● **REQUIRED WORK**: Copy the lines of the entries exactly, from the opening one to the one holding "allocate d q n =>", and leave out everything after.

● **MATERIAL TO PROCESS**:

/-- Every operation that moves no ring's state keeps `P`. -/
theorem exec (i : Instr) (s : State) (hi : movesState i = false) (h : P s) : Sat P (Machine.exec i s) := by
  cases i with
  | attach x =>
    show Sat P (execAttach x s)
    refine withControl ?_
    split
    · trivial
    · split
      · exact c.answer _ _ _ h
      · exact c.addTask _ _ h
  | detach => cases hi
  | allocate d q n =>
    refine c.withFreeRing h fun r => ?_
    have ha := c.allocate s r n h
    split <;> first
      | trivial
      | exact c.answer _ _ _ h
      | (next hs => rw [hs] at ha; exact c.answer _ _ _ ha)
  | resetRing d q => exact c.withPool h fun r => c.resetRing _ _ h
  | armRx q => exact c.withPool h fun r => c.armRx _ _ h
  | freeRing d q =>
    refine c.withPool h fun r => ?_
    split
    · trivial
    · exact c.freeRing _ _ h
  | submitTx q f =>
    refine sat_withContext (sat_withRing fun r hr => ?_)
    obtain ⟨d, k⟩ := r
    subst hr
    split
    · exact c.answer _ _ _ h
    · split
      · trivial
      · next ho => exact c.answer _ _ _ (c.submitted _ _ _ _ (c.offload _ _ _ _ _ ho h))
  | pollRx q n =>
    exact sat_withContext (sat_withRing fun r _ => c.withBody _ _ _ h (c.sat_begin (c.pollTask _ _ h)))
  | reclaimTx q =>
    exact sat_withContext (sat_withRing fun r _ => c.withBody _ _ _ h (c.sat_begin (c.reclaimTask _ _ h)))
  | offloadTx q f =>
    refine sat_withContext (sat_withRing fun r _ => ?_)
    split
    · exact c.answer _ _ _ h
    · split
      · trivial
      · next ho => exact c.answer _ _ _ (c.offload _ _ _ _ _ ho h)
  | offloadRx q j =>
    refine sat_withContext (sat_withRing fun r _ => ?_)
    split
    · exact c.answer _ _ _ h
    · split
      · trivial
      · split
        · exact c.answer _ _ _ h
        · trivial
  | configureWeight n w =>
    refine withControl (sat_withContext ?_)
    split
    · exact c.answer _ _ _ h
    · split
      · exact c.answer _ _ _ h
      · split
        · exact c.answer _ _ _ h
        · split
          · exact c.answer _ _ _ h
          · exact c.answer _ _ _ (c.regWrite _ _ _ h)
  | enableChannel n ds =>
    refine withControl (sat_withContext ?_)
    split
    · exact c.answer _ _ _ h
    · split
      · exact c.answer _ _ _ h
      · split
        · exact c.answer _ _ _ h
        · exact c.answer _ _ _ (c.enableDirs _ _ _ h)
  | disableChannel n ds =>
    refine withControl (sat_withContext ?_)
    split
    · exact c.answer _ _ _ h
    · exact c.answer _ _ _ (c.disableDirs _ _ _ h)
  | irqService d n =>
    show Sat P (execIrqService d n s)
    unfold execIrqService
    split
    · exact h
    · split
      · trivial
      · exact c.addTask _ _ (c.setIrq _ _ _ h)
  | recoverBegin d q => cases hi
  | recoverPoll d q => cases hi
  | recoverDrain d q => cases hi
  | recoverReconfig d q =>
    refine withRState fun r => ?_
    split
    · trivial
    · split
      · trivial
      · exact c.addTask _ _ (c.rebuild _ _ h)
  | linkNotify up => exact withControl (sat_withContext (c.setLink _ _ h))
  | statsSnapshot => exact withControl (sat_withContext (c.answer _ _ _ h))
  | regRead off => exact c.atOff _ _ _ h
  | regWrite off v => exact c.atOff _ _ _ h
  | eTxDesc q =>
    refine sat_withRing fun r _ => ?_
    split
    · exact c.processNext _ _ h
    · exact h
  | eRxDesc q =>
    refine sat_withRing fun r _ => ?_
    split
    · exact c.processNext _ _ h
    · exact h
  | eArbGrant =>
    show Sat P (execEArbGrant s)
    unfold execEArbGrant
    split
    · split
      · next hp =>
        refine c.grantTo _ _ ?_ (c.reload _ h)
        have := List.find?_some hp
        exact (State.creditLeft_pos.1 (of_decide_eq_true (Bool.and_eq_true_iff.1 this).2)).2
      · exact h
    · exact h
  | eDelayTimeout d q =>
    refine sat_withRing fun r _ => ?_
    split
    · exact c.raise _ _ _ (c.delay _ _ h)
    · exact h
  | eFault d q x =>
    refine sat_withRing fun r _ => ?_
    split
    · exact c.engineFault _ _ _ h
    · exact h
  | eResetDone d q =>
    refine sat_withRing fun r _ => ?_
    split
    · refine c.releaseGrant _ _ ?_
      unfold State.resetEngine
      split
      · exact c.setTxe _ _ _ (c.resetDone _ _ h)
      · exact c.setRxe _ _ _ (c.resetDone _ _ h)
    · exact h
  | eStopDone d q =>
    refine sat_withRing fun r _ => ?_
    split
    · exact c.releaseGrant _ _ (c.dropFrame _ _ (c.stopDone _ _ h))
    · exact h
  | crSq d t => exact c.sqReg _ _ _ h
  | srSq d t => exact c.sqReg _ _ _ h
  | curdescSq d t => exact c.sqReg _ _ _ h
  | taildescSq d t => exact c.sqReg _ _ _ h
  | isrSq d t => exact c.sqReg _ _ _ h
  | ierSq d t => exact c.sqReg _ _ _ h
  | icrSq d t => exact c.sqReg _ _ _ h
  | tsfCntSq t => exact c.sqReg _ _ _ h
  | tsfTagSq t => exact c.sqReg _ _ _ h
  | tsfLoSq t => exact c.sqReg _ _ _ h
  | tsfHiSq t => exact c.sqReg _ _ _ h
  | crMc d q t => exact c.chanReg _ _ _ _ _ h
  | srMc d q t => exact c.chanReg _ _ _ _ _ h
  | curdescMc d q t => exact c.chanReg _ _ _ _ _ h
  | taildescMc d q t => exact c.chanReg _ _ _ _ _ h
  | isrMc d q t => exact c.chanReg _ _ _ _ _ h
  | ierMc d q t => exact c.chanReg _ _ _ _ _ h
  | icrMc d q t => exact c.chanReg _ _ _ _ _ h
  | tsfCntMc q t => exact c.chanReg _ _ _ _ _ h
  | tsfTagMc q t => exact c.chanReg _ _ _ _ _ h
  | tsfLoMc q t => exact c.chanReg _ _ _ _ _ h
  | tsfHiMc q t => exact c.chanReg _ _ _ _ _ h
  | chen d t => exact c.mcReg _ _ _ h
  | chIer d t => exact c.mcReg _ _ _ h
  | chIsr d t => exact c.mcReg _ _ _ h
  | chIcr d t => exact c.mcReg _ _ _ h
  | weight0 t => exact c.mcReg _ _ _ h
  | weight1 t => exact c.mcReg _ _ _ h
  | reservedOffset off t => exact c.atOff _ _ _ h
  | descriptorSq d q w => exact c.engineDesc _ _ _ _ _ h
  | descriptorMc d q w => exact c.engineDesc _ _ _ _ _ h
  | descNext d q j v => exact c.putWordRow _ _ _ _ _ _ h
  | descBuf d q j v => exact c.putWordRow _ _ _ _ _ _ h
  | descCtrlSq d q j v => exact c.putCtrl _ _ _ _ _ _ h
  | descCtrlMc d q j v => exact c.putCtrl _ _ _ _ _ _ h
  | descStatus d q j v => exact c.putWordRow _ _ _ _ _ _ h
  | descApp0Tx q j v => exact c.putWordRow _ _ _ _ _ _ h
  | descApp1Tx q j v => exact c.putWordRow _ _ _ _ _ _ h
  | descApp2Tx q j v => exact c.putWordRow _ _ _ _ _ _ h
  | descApp3Tx q j v => exact c.putWordRow _ _ _ _ _ _ h
  | descApp4Tx q j v => exact c.putWordRow _ _ _ _ _ _ h
  | descApp0Rx q j v => exact c.putWordRow _ _ _ _ _ _ h
  | descApp1Rx q j v => exact c.putWordRow _ _ _ _ _ _ h
  | descApp2Rx q j v => exact c.putWordRow _ _ _ _ _ _ h
  | descApp3Rx q j v => exact c.putWordRow _ _ _ _ _ _ h
  | descApp4Rx q j v => exact c.putWordRow _ _ _ _ _ _ h
  | descSwFrame d q j v => exact c.putWordRow _ _ _ _ _ _ h
  | descSwMap d q j v => exact c.putWordRow _ _ _ _ _ _ h
  | descSwTag d q j v => exact c.putWordRow _ _ _ _ _ _ h

end Kept

namespace Closed

variable {P : State → Prop} (c : Closed P)
include c

theorem reenable (s : State) (r : RingId) (h : P s) : P (s.reenable r) := by
  unfold State.reenable
  dsimp only
  refine c.become _ _ _ ?_
  split
  · exact c.enableRing _ _ h
  · exact c.ringRx _ _ (c.enableRing _ _ h)

theorem reconfigTask (r : RingId) (st : ReconfigStage) (s : State) (h : P s) :
    TaskSat P (Machine.reconfigTask r st s) := by
  cases hm : movesTask (.reconfig r st) with
  | false => exact c.toKept.reconfigTask _ _ _ hm h
  | true =>
    cases st with
    | enable =>
      unfold Machine.reconfigTask
      split
      · trivial
      · dsimp only
        split
        · trivial
        · exact c.reenable _ _ h
    | _ => cases hm

theorem pollFailed (s : State) (r : RingId) (h : P s) : P (s.pollFailed r) := by
  unfold State.pollFailed
  dsimp only
  split
  · refine c.emit _ _ ?_
    have h3 := c.cause _ r .resetTimeout (c.become _ r .fatal (c.polls s r ((s.ring r).retries + 1) h))
    simpa only [setRing_setRing, State.setRing_ring, if_true] using h3
  · exact c.polls _ _ _ h

theorem attachPresent (s : State) (h : P s) : P s.attachPresent :=
  Kept.foldl (fun s r hs => c.become s r _ hs) _ _ (c.setCtx _ _ h)

theorem attachTask (ph : AttachPhase) (x : Config) (s : State) (h : P s) : TaskSat P (Machine.attachTask ph x s) := by
  cases hm : movesTask (.attach ph x) with
  | false => exact c.toKept.attachTask _ _ _ hm h
  | true =>
    cases ph with
    | present =>
      unfold Machine.attachTask
      dsimp only
      split
      · trivial
      · exact c.attachPresent _ h
    | _ => cases hm

theorem quiesce (s : State) (h : P s) : P s.quiesce :=
  Kept.foldl (fun s r hs => by
    have := c.pending _ r false (c.become s r .fatal hs)
    simpa only [setRing_setRing, State.setRing_ring, if_true] using this) _ _ h

/-- Every step of a command in progress keeps `P`. -/
theorem resume (k : Nat) (s : State) (h : P s) : Sat P (resume k s) := by
  unfold Machine.resume
  split
  · exact h
  · next t ht =>
    have h1 := c.setTasks s (s.tasks.eraseIdx k) h
    refine c.sat_putBack k ?_
    cases t with
    | attach ph x => exact c.attachTask _ _ _ h1
    | detach st => exact c.detachTask _ _ h1
    | poll p => exact c.pollTask _ _ h1
    | reclaim p => exact c.reclaimTask _ _ h1
    | irq d n qs st => exact c.irqTask _ _ _ _ _ h1
    | reconfig r st => exact c.reconfigTask _ _ _ h1

/-- Every operation keeps `P`. -/
theorem exec (i : Instr) (s : State) (h : P s) : Sat P (Machine.exec i s) := by
  cases hi : movesState i with
  | false => exact c.toKept.exec i s hi h
  | true =>
    cases i with
    | detach =>
      refine Kept.withControl (sat_withContext ?_)
      split
      · trivial
      · exact c.addTask _ _ (c.quiesce _ h)
    | recoverBegin d q =>
      refine Kept.withRState fun r => ?_
      split
      · trivial
      · split
        · trivial
        · split
          · trivial
          · refine c.regWrite _ _ _ ?_
            have h3 := c.polls _ r 0 (c.pending _ r false (c.become s r .halting h))
            simpa only [setRing_setRing, State.setRing_ring, if_true] using h3
    | recoverPoll d q =>
      refine Kept.withRState fun r => ?_
      split
      · exact c.become _ _ _ h
      · exact c.pollFailed _ _ h
    | recoverDrain d q => exact Kept.withRState fun r => c.become _ _ _ (c.drain _ _ h)
    | _ => cases hi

● **ANSWER SECTION**:
/-- Every operation that moves no ring's state keeps `P`. -/
theorem exec (i : Instr) (s : State) (hi : movesState i = false) (h : P s) : Sat P (Machine.exec i s) := by
  cases i with
  | attach x =>
    show Sat P (execAttach x s)
    refine withControl ?_
    split
    · trivial
    · split
      · exact c.answer _ _ _ h
      · exact c.addTask _ _ h
  | detach => cases hi
  | allocate d q n =>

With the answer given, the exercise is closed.